Personal information
- Born: 8 October 1988 (age 37) Cluj-Napoca, Romania
- Nationality: Dominican
- Height: 1.90 m (6 ft 3 in)
- Playing position: Central back

Club information
- Current club: Associació Lleidatana d'Handbol (Spain)

National team
- Years: Team / Apps
- –: Dominican Republic / 100

Medal record
Pan American Championship
| Bronze medal – third place | 2013 Dominican Republic |  |

= Irina Pop =

Dominican Republic handball player

Irina Alexandra Pop (born 8 October 1988) is a Romanian born Dominican team handball player. She plays for the club Associació Lleidatana d'Handbol (Spain) and on the Dominican Republic national team. She competed at the 2013 World Women's Handball Championship in Serbia, where the Dominican Republic placed 23rd.

==Personal life==
Pop is 190 cm tall 77 kg, born on 8 October 1988 in Cluj-Napoca, Romania.

==Career==
===2011===
Pop signed with Feve Gijón to play the 2011/12 Spanish League.

===2012===
Pop participated in the 2012 Summer Olympic qualifier, but the team finished last in the 3rd qualifier and did not qualify.

===2013===
Pop led the Dominican Republic national team to the bronze medal-winning 28–19 to Paraguay at the 2013 Pan American Championship, qualifying to the 2013 World Championship, also being chosen the Best Left Back among the tournament's All Star team.
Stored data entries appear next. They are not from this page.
-- ==== Sys2Proof/Laws/PerInstr.lean ====
section
/-! SUPPORT. Per instruction: the row that its page and opcode name in the opcode map (R51 to R58) is that instruction's own. -/

namespace Sys2Proof.Laws.Words

/-- The opcode map's row at an instruction's page and opcode is the instruction, where its fields are those of its row. -/
def Statement (i : Instr) : Prop :=
  ∀ page opc f, i.key = some (page, opc, f) → i.ownRow = true → opcode page opc f = some i

/-- An instruction whose row stands in the map under its key. -/
theorem at_key {i : Instr} {page opc : Nat} {f : Fields} (k : i.key = some (page, opc, f)) (h : opcode page opc f = some i) :
    Statement i := by
  intro p o g hk _
  rw [k] at hk
  cases hk
  exact h

/-- A device step has no key. -/
theorem no_key {i : Instr} (k : i.key = none) : Statement i := by
  intro p o g hk
  rw [k] at hk
  cases hk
She then won the gold medal at the Las Flores tournament in Medellin, Colombia that served as a warm-up for the 2014 Central American and Caribbean Games qualifier. In November she won the silver medal at the 2013 Caribbean Cup also qualifying for the 2014 Central American and Caribbean Games.

Pop participated in the 2013 World Championship held 6–22 December in Serbia, finishing with her team in the 23rd place after defeating 27–26 Australia. At the end of the year, the National Federation selected Pop among the year's best players.